NBA 2K has taken a similar approach to unlockable jerseys throughout the years. In fact, the first game in the series to feature retro uniforms – ESPN NBA Basketball, aka NBA 2K4 – required us to win five games with a team from each Division in order to unlock them. In NBA 2K6 onwards, the series took a similar approach to NBA Live, locking alternate uniforms out of the box and making use of a codes screen to access them. As with NBA Live 06, the Pacers’ new uniforms for the 2006 season were hidden in this way, along with the All-Star jerseys in NBA 2K7, NBA 2K8, and NBA 2K9. Unlockable jerseys remained in the games in some form through NBA 2K13.
Once again, the practice has fallen out of favour this generation, in large part due to the ease of adding new content after a game has launched. On previous generations, that content had to ship on the disc, with codes being used to reveal and unlock it at the appropriate point in the season. Both the codes and the virtual store approach were a way of rewarding players with new content, and these days, there are other ways of doing that. The team building and career modes receive new content regularly, though in the case of NBA 2K in particular, that content has been integrated into a recurrent revenue system. NBA Live’s Reward Points are more similar to the old NBA Points.
Still, the idea of unlocking teams’ jerseys is antiquated now, a throwback to the days before regular content updates and microtransactions. There’s also an expectation that content like retro uniforms will be immediately available in Play Now and franchise modes, and anything that does need to be rolled out over the course of the season can just be added in a patch. With all the grinding that’s necessary to level up a player or collect cards to build a team, I don’t think many gamers would have much interest in unlockable jerseys as well. They’re no longer viable and satisfactory rewards for playing through the modes that are the most popular with basketball gamers today.

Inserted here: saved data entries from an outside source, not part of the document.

theorem witness_CursorAdvancesByOneAndWraps :
    let s := fed Config.small { small0 with cursor := 2 } [(0, 0)]
    1 + 1 < Config.small.palLen ∧ 2 + 1 = Config.small.palLen ∧
    (oneEntry.palette = [⟨9, 8, 7⟩] ∧ (Regs.reset oneEntry).cursor = 0 ∧ cycleDue oneEntry 0 (Regs.reset oneEntry) = true) ∧
    (step s = .next (nextOf s) ∧ nextReset s = false ∧ s.regs.cursor < s.cfg.palLen) :=
  ⟨by decide, by decide, by decide, step_nextOf _, by decide, by decide⟩

theorem witness_AutoTickGatedByPoll :
    let s := at' Config.small manual 40
    let s' := at' Config.small { small0 with cycleLast := 0 } 40
    let u := fed Config.small small0 [(0, 0)]
    (s.regs.auto = false ∧ exec .poll s = .next (ran .poll s)) ∧
    (s'.regs.auto = true ∧ exec .poll s' = .next (ran .poll s')) ∧
    (step u = .next (nextOf u) ∧ nextReset u = false ∧ (nextOf u).regs.cycleLast ≠ u.regs.cycleLast) :=
  ⟨⟨by decide, exec_ran _ _⟩, ⟨by decide, exec_ran _ _⟩, step_nextOf _, by decide, by decide⟩

theorem small_inv (host : List HostCycle) : ({ State.resetFor Config.small with host := host } : State).Inv :=
  ⟨Config.small_wf, Regs.reset_inv Config.small_wf, Nat.two_pow_pos _⟩

/-- Four firings, with an idle time between, from reset: the whole palette and back to its first entry. -/
theorem witness_PaletteTraversedInOrder :
    let s : State := { State.resetFor Config.small with
      host := [⟨false, true, 0, 0⟩, ⟨false, true, 0, 40⟩, ⟨false, true, 0, 41⟩, ⟨false, false, 0, 50⟩, ⟨false, true, 0, 80⟩,
        ⟨false, true, 0, 120⟩] }
    s.Inv ∧ s.regs.auto = true ∧ after 6 s = some (run 6 s) ∧
    everyEdge (fun u => nextReset u = false ∧ (nextOp u = none ∨ nextOp u = some .poll)) 6 s ∧
    countEdges nextCycleFires 6 s = 3 + 1 :=
  ⟨small_inv _, by decide, after_run _ _,
    everyEdge_of_check (p := fun u => decide (nextReset u = false ∧ (nextOp u = none ∨ nextOp u = some .poll)))
      (fun u hu => of_decide_eq_true hu) (by decide), by decide⟩

/-- A manual stretch with POLLs beyond the cycle interval; then the light off and on. -/
theorem witness_PaletteResumesWhereItStopped :
    let s := fed Config.small manual [(100, 0), (200, 0x0200000A0014001E), (300, 0)]
    let a := at' Config.small off 0
    let t := ran (.setPower true) a
    (after 3 s = some (run 3 s) ∧ everyEdge (fun u => nextReset u = false ∧ u.regs.auto = false) 3 s) ∧
    Instr.setPower true ≠ .poll ∧
    (a.regs.power = false ∧ exec (.setPower true) a = .next t ∧ a.cfg.palette[a.regs.cursor]? = some ⟨0, 255, 0⟩ ∧
      exec .poll { t with now := 40 } = .next (ran .poll { t with now := 40 }) ∧
      (a.cfg.cycleInterval : Int) ≤ ((40 : Int) - a.regs.cycleLast) % 2 ^ a.cfg.tw ∧
      ((39 : Int) - a.regs.cycleLast) % 2 ^ a.cfg.tw < a.cfg.cycleInterval) :=
  ⟨⟨after_run _ _, everyEdge_of_check (p := fun u => decide (nextReset u = false ∧ u.regs.auto = false))
      (fun u hu => of_decide_eq_true hu) (by decide)⟩,
    by decide, by decide, exec_ran _ _, by decide, exec_ran _ _, by decide, by decide⟩

/-- The last time at which the palette is applied and the first at which it is not; the ramp on both sides of its limit. -/
theorem witness_FirstPollAfterReset :
    Config.small.WF ∧ 65495 < 2 ^ Config.small.tw ∧ Config.small.palette[0]? = some ⟨255, 0, 0⟩ ∧
    exec .poll { State.resetFor Config.small with now := 65495 } =
      .next (ran .poll { State.resetFor Config.small with now := 65495 }) ∧
    65495 < 2 ^ Config.small.tw - Config.small.cycleInterval ∧ 2 ^ Config.small.tw - Config.small.cycleInterval ≤ 65496 ∧
    Config.small.rampInterval ≤ 5 ∧ 4 < Config.small.rampInterval :=
  ⟨Config.small_wf, by decide, by decide, exec_ran _ _, by decide, by decide, by decide, by decide⟩

theorem witness_FlagWriters :
    let s := fed Config.small small0 [(0, 0x0100000000000000)]
    let s' := fed Config.small small0 [(0, 0x0200000A0014001E)]
    (step s = .next (nextOf s) ∧ nextReset s = false ∧ (nextOf s).regs.power ≠ s.regs.power ∧
      (nextOf s).regs.auto ≠ s.regs.auto) ∧
    (step s' = .next (nextOf s') ∧ nextReset s' = false ∧ nextOp s' = some (.setColor 10 20 30) ∧
      (nextOf s').regs.auto ≠ s'.regs.auto) ∧
    off.power = false :=
  ⟨⟨step_nextOf _, by decide, by decide, by decide⟩, ⟨step_nextOf _, by decide, by decide, by decide⟩, by decide⟩

theorem witness_BrightnessReadOnlyByOutputs :
    let s := fed Config.small small0 [(0, 0x0300008000000000)]
    let a := at' Config.small manual 5
    let b : State := { a with regs := { a.regs with bright := 7 } }
    manual.power = true ∧
    (step s = .next (nextOf s) ∧ nextReset s = false ∧ (nextOf s).regs.bright ≠ s.regs.bright) ∧
    (exec .poll a = .next (ran .poll a) ∧ exec .poll b = .next (ran .poll b)) ∧ Instr.connect ≠ .poll :=
  ⟨by decide, ⟨step_nextOf _, by decide, by decide⟩, ⟨exec_ran _ _, exec_ran _ _⟩, by decide⟩

theorem witness_ArbiterTransitionTable :
    (modeAuto small0 = true ∧ modeManual manual = true ∧ modeOff off = true) ∧
    (exec .connect (at' Config.small off 0) = .next (ran .connect (at' Config.small off 0)) ∧ off.connected = true) ∧
    (exec .connect (at' Config.small { off with connected := false } 0) =
      .next (ran .connect (at' Config.small { off with connected := false } 0))) :=
  ⟨by decide, ⟨exec_ran _ _, by decide⟩, exec_ran _ _⟩

theorem witness_OnlyWaysIntoAutoMode :
    let s := fed Config.small off [(0, 0x0100000100000000)]
    step s = .next (nextOf s) ∧ s.regs.auto = false ∧ (nextOf s).regs.auto = true :=
  ⟨step_nextOf _, by decide, by decide⟩

/-- A SETCOLOR, then POLLs, a SETBRIGHT and a SETPOWER 0, over more than one cycle interval. -/
theorem witness_ManualColorHolds :
    let s := fed Config.small small0 [(10, 0), (60, 0x0300008000000000), (61, 0x0100000000000000), (200, 0)]
    let t := ran (.setColor 10 20 300) s
    exec (.setColor 10 20 300) s = .next t ∧ after 4 t = some (run 4 t) ∧
    everyEdge (fun v => nextReset v = false ∧ v.regs.auto = false ∧ ∀ r' g' b', nextOp v ≠ some (.setColor r' g' b')) 4 t := by
  refine ⟨exec_ran _ _, after_run _ _, everyEdge_of_check
    (p := fun v => !nextReset v && !v.regs.auto &&
      (nextOp v == some .poll || nextOp v == some (.setBright 128) || nextOp v == some (.setPower false))) ?_ (by decide)⟩
  intro u hu
  simp only [Bool.and_eq_true, Bool.or_eq_true, Bool.not_eq_true', beq_iff_eq] at hu
  refine ⟨hu.1.1, hu.1.2, fun r g b he => ?_⟩
  rw [he] at hu
  simp at hu

theorem witness_StartupEventFiresOnce :
    let s := fed Config.small small0 [(1, 0), (2, 0x0100000000000000), (3, 0x0500000000000000)]
    let t := ran .connect s
    exec .connect s = .next t ∧ after 3 t = some (run 3 t) ∧ everyEdge (fun x => nextReset x = false) 3 t ∧
    exec .connect (run 3 t) = .next (ran .connect (run 3 t)) :=
  ⟨exec_ran _ _, after_run _ _, noReset_of_check (by decide), exec_ran _ _⟩

theorem witness_AwakeWhileOff :
    let s := at' Config.small off 5
    let m := at' Config.small manual 0
    let t := ran (.setPower false) m
    (s.regs.power = false ∧ s.regs.auto = false ∧ exec .poll s = .next (ran .poll s) ∧
      rampDue s.cfg s.now s.regs = true) ∧
    (exec (.setPower false) m = .next t ∧ exec (.setPower true) t = .next (ran (.setPower true) t)) :=
  ⟨⟨by decide, by decide, exec_ran _ _, by decide⟩, exec_ran _ _, exec_ran _ _⟩

/-- The longest true time the elapsed test gets right, and a clock that goes backwards from 0. -/
theorem witness_ElapsedTestAcrossWrap :
    (60000 ≤ 60000 + 65535 ∧ (60000 + 65535) - 60000 < 2 ^ Config.small.tw) ∧ (0 < 65535 ∧ 0 + 65535 < 2 ^ 16) := by decide

theorem witness_TimersIndependent :
    let s := fed Config.small { small0 with cycleLast := 0, rampLast := 35 } [(40, 0)]
    let s' := fed Config.small small0 [(0, 0x0200000A0014001E)]
    (step s = .next (nextOf s) ∧ nextReset s = false ∧ (nextOf s).regs.rampLast ≠ s.regs.rampLast ∧
      (nextOf s).regs.cycleLast ≠ s.regs.cycleLast) ∧
    (step s' = .next (nextOf s') ∧ nextReset s' = false ∧ (nextOf s').regs.reportLast ≠ s'.regs.reportLast) ∧
    Instr.setColor 1 2 3 ≠ .poll :=
  ⟨⟨step_nextOf _, by decide, by decide, by decide⟩, ⟨step_nextOf _, by decide, by decide⟩, by decide⟩

theorem witness_FiringStampsNow :
    let s := fed Config.small { small0 with cycleLast := 0, rampLast := 35 } [(40, 0)]
    let s' := fed Config.small small0 [(0, 0x0200000A0014001E)]
    (step s = .next (nextOf s) ∧ nextReset s = false ∧ nextRampFires s = true ∧ nextCycleFires s = true) ∧
    (step s' = .next (nextOf s') ∧ nextReset s' = false ∧ (nextOf s').events.color ≠ none) :=
  ⟨⟨step_nextOf _, by decide, by decide, by decide⟩, step_nextOf _, by decide, by decide⟩

theorem witness_AtMostOneEventPerStep :
    let a := fed Config.small small0 [(0, 0x0100000000000000)]
    let b := fed Config.small small0 [(0, 0x0200000A0014001E)]
    let c := fed Config.small small0 [(0, 0x030003E800000000)]
    let d := fed Config.small small0 [(0, 0)]
    (step a = .next (nextOf a) ∧ (nextOf a).events.state = some false) ∧
    (step b = .next (nextOf b) ∧ (nextOf b).events.color = some ⟨10, 20, 30⟩) ∧
    (step c = .next (nextOf c) ∧ (nextOf c).events.bright = some 1000) ∧
    (step d = .next (nextOf d) ∧ nextOp d = some .poll) :=
  ⟨⟨step_nextOf _, by decide⟩, ⟨step_nextOf _, by decide⟩, ⟨step_nextOf _, by decide⟩, step_nextOf _, by decide⟩

/-- Reports at true times 65530 and 65580, exactly the interval apart and across the wrap, with a throttled one between. -/
theorem witness_ColorReportsRateLimited :
    let w : Word := 0x0200000A0014001E
    let trace : List (Nat × Word) := [(65530, w), (65535, w), (4, 0), (9, 0), (14, 0), (19, 0), (24, 0), (29, 0), (34, 0),
      (39, 0), (44, w)]
    let s := fed Config.small { manual with reportLast := 65480 } trace
    let a := nextOf s
    ClockDuty wrapClock s ∧ step s = .next a ∧ a.events.color ≠ none ∧
    after (9 + 1) a = some (run 10 a) ∧ (run 10 a).events.color ≠ none ∧
    everyEdge (fun u => nextReset u = false) (9 + 1) a :=
  ⟨clockDuty_of_check rfl (by decide), step_nextOf _, by decide, after_run _ _, by decide, noReset_of_check (by decide)⟩

theorem witness_CommandsIdempotentOnState :
    let s := at' Config.small off 0
    let t := ran (.setPower true) s
    (Instr.setPower true ≠ .poll ∧ exec (.setPower true) s = .next t ∧
      exec (.setPower true) { t with now := 9 } = .next (ran (.setPower true) { t with now := 9 }) ∧
      t.events.state ≠ none ∧ Instr.setPower true ≠ .connect) ∧
    (Instr.connect ≠ .poll ∧ exec .connect s = .next (ran .connect s)) :=
  ⟨⟨by decide, exec_ran _ _, exec_ran _ _, by decide, by decide⟩, by decide, exec_ran _ _⟩

theorem witness_OnlyPollAndSetColorReadNow :
    let s := at' Config.small off 0
    Instr.connect ≠ .poll ∧ (∀ r g b, Instr.connect ≠ .setColor r g b) ∧ exec .connect s = .next (ran .connect s) ∧
    exec .connect { s with now := 9 } = .next (ran .connect { s with now := 9 }) ∧
    (decode 0 = .op .poll ∧ step (s.present 0 65541) = .next (nextOf (s.present 0 65541))) ∧
    (decode 0x0200000A0014001E = .op (.setColor 10 20 30) ∧
      step (s.present 0x0200000A0014001E 50) = .next (nextOf (s.present 0x0200000A0014001E 50))) :=
  ⟨by decide, fun _ _ _ => by simp, exec_ran _ _, exec_ran _ _, ⟨by decide, step_nextOf _⟩, by decide, step_nextOf _⟩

Nevertheless, like many outmoded features, there’s something nostalgic about them. They’re a throwback to a time when new content could be unlocked simply by playing the game, and there weren’t any recurrent revenue mechanics tied to cosmetic items. They’re a vestige of cheats menus, which do kind of live on in NBA 2K’s Locker Codes, though it isn’t quite the same. They demonstrate how post-release support has expanded, but also how game design and culture has changed. These days, in-game stores tend to evoke cynicism, frustration, and hostility. In the days of unlockable jerseys, however, visiting the NBA Store was always a rewarding experience.